> Exercise brief:
From the line below that contains "if w.length = s.fld F.INT_CE_CFG_row_limit" to the line that contains "if w.length = s.fld F.DMC_CE_CFG_row_limit", repeat every line exactly, both ends included, and nothing else.

START Data

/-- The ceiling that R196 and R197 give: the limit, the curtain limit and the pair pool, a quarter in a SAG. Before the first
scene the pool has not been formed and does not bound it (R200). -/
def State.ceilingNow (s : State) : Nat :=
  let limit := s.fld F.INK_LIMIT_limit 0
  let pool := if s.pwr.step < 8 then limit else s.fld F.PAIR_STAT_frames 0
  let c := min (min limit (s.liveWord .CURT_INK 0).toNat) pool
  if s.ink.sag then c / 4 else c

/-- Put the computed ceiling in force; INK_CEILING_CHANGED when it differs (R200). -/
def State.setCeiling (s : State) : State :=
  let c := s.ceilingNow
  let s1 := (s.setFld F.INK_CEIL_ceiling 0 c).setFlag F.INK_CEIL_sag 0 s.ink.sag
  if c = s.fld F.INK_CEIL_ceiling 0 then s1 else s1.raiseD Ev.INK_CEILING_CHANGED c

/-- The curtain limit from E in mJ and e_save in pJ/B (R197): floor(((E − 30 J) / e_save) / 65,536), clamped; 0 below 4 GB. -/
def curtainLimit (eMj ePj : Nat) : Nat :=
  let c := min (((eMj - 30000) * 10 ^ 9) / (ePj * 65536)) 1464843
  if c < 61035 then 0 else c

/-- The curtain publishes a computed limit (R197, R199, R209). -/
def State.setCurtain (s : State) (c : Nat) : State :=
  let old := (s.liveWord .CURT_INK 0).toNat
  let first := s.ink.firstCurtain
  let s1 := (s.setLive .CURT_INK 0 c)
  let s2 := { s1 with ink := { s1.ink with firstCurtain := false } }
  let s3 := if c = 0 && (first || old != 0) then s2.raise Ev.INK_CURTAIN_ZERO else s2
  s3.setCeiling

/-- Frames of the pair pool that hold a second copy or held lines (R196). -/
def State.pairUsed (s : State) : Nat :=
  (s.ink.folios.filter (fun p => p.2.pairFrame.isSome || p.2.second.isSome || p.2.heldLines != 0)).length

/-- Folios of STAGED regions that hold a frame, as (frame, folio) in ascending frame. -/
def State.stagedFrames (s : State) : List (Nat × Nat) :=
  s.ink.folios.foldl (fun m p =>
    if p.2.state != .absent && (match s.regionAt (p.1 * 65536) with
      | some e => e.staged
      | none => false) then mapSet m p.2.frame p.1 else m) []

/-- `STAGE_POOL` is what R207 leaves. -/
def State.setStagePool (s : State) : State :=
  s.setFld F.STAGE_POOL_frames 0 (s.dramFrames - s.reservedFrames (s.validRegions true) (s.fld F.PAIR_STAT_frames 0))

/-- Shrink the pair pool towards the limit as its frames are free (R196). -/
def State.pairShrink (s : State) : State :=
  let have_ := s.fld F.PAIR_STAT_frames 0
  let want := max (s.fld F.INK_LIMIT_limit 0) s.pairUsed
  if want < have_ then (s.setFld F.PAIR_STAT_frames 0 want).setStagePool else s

END Data
START Data

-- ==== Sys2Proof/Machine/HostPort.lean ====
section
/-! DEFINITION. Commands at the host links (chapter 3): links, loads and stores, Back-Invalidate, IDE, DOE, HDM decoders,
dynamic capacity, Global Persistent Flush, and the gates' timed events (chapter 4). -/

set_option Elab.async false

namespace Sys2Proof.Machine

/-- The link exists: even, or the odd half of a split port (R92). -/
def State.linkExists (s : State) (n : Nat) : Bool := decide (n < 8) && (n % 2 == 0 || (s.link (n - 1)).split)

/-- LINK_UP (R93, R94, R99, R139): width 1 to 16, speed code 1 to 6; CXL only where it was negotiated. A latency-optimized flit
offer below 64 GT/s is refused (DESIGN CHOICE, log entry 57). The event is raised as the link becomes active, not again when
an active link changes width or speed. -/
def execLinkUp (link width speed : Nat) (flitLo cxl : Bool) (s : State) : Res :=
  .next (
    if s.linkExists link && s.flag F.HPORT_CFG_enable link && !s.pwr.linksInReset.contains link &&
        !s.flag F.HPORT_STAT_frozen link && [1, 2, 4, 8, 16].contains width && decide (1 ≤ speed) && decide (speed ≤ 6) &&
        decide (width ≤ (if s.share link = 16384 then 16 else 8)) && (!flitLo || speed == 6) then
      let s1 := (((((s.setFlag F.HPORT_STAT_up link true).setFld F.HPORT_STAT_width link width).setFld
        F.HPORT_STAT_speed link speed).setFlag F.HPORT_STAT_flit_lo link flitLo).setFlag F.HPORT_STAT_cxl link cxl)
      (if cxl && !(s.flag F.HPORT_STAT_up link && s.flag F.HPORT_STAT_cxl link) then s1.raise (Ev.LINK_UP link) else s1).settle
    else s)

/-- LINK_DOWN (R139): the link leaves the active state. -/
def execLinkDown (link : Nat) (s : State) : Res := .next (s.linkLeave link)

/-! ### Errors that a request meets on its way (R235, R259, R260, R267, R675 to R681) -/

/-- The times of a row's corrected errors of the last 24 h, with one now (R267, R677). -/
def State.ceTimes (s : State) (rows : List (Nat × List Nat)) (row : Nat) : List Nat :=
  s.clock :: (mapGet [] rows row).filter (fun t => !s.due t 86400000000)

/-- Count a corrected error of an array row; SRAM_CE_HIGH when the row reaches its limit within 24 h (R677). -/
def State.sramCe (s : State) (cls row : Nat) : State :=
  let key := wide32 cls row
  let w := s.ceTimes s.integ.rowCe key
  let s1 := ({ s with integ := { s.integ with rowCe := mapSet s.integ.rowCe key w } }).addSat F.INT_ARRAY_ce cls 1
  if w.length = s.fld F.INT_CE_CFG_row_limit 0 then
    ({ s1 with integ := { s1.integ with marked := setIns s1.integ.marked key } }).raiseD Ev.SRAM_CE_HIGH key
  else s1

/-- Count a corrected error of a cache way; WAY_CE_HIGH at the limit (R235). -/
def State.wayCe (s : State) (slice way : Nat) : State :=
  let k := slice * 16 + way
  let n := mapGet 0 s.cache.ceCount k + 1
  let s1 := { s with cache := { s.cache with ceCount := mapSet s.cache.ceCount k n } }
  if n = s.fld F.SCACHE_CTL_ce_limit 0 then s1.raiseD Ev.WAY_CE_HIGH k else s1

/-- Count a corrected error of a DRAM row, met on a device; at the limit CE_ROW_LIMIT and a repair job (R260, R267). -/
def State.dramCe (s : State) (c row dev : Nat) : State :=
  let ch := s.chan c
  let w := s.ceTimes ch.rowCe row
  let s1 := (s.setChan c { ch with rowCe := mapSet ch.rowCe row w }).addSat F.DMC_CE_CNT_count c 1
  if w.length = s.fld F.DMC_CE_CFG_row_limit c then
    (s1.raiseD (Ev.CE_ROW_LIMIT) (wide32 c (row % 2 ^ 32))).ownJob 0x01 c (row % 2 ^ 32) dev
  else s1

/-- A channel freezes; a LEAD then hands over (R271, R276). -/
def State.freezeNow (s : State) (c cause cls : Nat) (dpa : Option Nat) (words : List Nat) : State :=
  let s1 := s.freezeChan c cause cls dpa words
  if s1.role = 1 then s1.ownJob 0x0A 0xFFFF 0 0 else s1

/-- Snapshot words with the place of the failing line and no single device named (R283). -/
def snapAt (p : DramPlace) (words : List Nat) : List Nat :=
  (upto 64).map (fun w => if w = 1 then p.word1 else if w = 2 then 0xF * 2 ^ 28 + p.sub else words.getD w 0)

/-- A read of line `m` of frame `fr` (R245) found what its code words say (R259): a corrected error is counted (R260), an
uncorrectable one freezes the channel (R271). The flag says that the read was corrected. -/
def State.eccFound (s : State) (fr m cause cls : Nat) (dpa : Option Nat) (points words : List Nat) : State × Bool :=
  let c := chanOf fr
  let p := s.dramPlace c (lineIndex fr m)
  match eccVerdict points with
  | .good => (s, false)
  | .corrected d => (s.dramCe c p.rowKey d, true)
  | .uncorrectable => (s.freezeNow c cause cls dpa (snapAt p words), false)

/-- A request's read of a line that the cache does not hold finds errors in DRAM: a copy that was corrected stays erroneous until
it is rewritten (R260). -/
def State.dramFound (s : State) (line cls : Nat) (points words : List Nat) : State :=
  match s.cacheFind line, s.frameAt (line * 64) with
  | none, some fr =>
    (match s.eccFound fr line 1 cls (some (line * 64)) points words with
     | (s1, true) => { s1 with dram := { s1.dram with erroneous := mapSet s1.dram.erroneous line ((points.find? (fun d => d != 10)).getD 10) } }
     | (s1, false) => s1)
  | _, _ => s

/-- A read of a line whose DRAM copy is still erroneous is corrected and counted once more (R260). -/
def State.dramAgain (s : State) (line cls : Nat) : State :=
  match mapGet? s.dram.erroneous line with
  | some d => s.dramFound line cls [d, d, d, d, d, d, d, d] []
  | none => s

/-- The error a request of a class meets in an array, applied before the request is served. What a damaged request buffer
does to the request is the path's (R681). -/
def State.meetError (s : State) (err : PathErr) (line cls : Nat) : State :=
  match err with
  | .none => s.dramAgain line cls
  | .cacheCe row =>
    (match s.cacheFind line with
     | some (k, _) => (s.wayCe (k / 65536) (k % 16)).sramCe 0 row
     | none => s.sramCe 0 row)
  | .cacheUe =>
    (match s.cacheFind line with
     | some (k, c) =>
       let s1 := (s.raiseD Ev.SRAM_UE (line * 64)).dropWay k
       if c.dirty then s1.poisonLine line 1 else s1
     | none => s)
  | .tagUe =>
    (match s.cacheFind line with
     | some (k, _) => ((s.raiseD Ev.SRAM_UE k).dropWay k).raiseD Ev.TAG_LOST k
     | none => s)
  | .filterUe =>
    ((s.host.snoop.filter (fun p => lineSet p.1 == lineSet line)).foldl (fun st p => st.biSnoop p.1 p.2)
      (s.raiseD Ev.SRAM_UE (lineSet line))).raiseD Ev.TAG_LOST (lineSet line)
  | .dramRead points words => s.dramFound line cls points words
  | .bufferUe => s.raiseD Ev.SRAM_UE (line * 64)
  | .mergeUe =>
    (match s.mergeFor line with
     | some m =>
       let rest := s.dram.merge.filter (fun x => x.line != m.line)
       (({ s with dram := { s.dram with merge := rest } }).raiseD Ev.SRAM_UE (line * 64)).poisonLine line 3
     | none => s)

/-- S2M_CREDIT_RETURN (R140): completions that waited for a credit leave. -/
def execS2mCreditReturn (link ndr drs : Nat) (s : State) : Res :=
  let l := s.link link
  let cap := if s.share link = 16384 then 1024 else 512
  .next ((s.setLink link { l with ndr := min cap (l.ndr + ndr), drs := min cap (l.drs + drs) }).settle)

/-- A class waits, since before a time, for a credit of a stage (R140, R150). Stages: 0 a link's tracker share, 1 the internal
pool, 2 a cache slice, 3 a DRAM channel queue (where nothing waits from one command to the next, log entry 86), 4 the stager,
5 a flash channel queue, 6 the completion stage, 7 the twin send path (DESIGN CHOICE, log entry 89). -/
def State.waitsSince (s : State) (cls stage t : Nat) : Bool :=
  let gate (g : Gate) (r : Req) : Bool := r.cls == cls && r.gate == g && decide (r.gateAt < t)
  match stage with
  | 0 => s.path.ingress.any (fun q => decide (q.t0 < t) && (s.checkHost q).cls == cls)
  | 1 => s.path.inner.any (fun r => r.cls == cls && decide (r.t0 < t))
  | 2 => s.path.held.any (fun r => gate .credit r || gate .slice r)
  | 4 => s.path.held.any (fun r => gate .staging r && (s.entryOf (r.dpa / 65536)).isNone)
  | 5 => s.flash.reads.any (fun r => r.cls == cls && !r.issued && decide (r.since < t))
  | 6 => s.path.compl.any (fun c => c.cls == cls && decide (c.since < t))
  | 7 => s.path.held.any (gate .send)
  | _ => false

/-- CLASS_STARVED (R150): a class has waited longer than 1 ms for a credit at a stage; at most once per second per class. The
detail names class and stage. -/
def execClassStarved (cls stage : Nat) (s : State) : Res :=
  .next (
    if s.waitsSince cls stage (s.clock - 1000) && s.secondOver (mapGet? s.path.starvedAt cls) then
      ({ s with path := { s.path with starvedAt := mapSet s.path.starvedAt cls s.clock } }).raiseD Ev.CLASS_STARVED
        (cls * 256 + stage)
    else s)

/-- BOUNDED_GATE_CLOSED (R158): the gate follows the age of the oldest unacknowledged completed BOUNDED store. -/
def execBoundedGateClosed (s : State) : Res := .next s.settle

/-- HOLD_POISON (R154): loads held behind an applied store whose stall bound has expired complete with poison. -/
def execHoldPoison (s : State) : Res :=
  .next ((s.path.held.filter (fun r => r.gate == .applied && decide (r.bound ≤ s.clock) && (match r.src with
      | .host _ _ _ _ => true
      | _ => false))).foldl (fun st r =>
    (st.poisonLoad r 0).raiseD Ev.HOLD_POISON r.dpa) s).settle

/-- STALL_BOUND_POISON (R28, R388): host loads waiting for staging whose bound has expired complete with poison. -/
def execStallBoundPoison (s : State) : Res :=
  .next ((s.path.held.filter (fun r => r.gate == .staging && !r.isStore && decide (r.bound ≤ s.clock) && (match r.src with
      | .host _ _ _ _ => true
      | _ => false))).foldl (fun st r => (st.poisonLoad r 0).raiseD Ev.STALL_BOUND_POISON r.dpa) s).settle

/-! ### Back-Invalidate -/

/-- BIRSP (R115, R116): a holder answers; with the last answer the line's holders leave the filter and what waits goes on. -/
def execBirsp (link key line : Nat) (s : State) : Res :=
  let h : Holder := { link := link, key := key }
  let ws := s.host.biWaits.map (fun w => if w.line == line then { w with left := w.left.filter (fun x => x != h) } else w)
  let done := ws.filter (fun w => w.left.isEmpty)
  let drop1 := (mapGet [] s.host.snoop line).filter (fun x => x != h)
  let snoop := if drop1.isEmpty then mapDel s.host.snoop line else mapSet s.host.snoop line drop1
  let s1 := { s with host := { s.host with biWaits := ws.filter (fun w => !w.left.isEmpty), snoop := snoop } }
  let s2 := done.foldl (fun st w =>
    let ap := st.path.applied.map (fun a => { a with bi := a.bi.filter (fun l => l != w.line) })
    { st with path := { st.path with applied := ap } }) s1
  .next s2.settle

END Data

> Answer box:
  if w.length = s.fld F.INT_CE_CFG_row_limit 0 then
    ({ s1 with integ := { s1.integ with marked := setIns s1.integ.marked key } }).raiseD Ev.SRAM_CE_HIGH key
  else s1

/-- Count a corrected error of a cache way; WAY_CE_HIGH at the limit (R235). -/
def State.wayCe (s : State) (slice way : Nat) : State :=
  let k := slice * 16 + way
  let n := mapGet 0 s.cache.ceCount k + 1
  let s1 := { s with cache := { s.cache with ceCount := mapSet s.cache.ceCount k n } }
  if n = s.fld F.SCACHE_CTL_ce_limit 0 then s1.raiseD Ev.WAY_CE_HIGH k else s1

/-- Count a corrected error of a DRAM row, met on a device; at the limit CE_ROW_LIMIT and a repair job (R260, R267). -/
def State.dramCe (s : State) (c row dev : Nat) : State :=
  let ch := s.chan c
  let w := s.ceTimes ch.rowCe row
  let s1 := (s.setChan c { ch with rowCe := mapSet ch.rowCe row w }).addSat F.DMC_CE_CNT_count c 1
  if w.length = s.fld F.DMC_CE_CFG_row_limit c then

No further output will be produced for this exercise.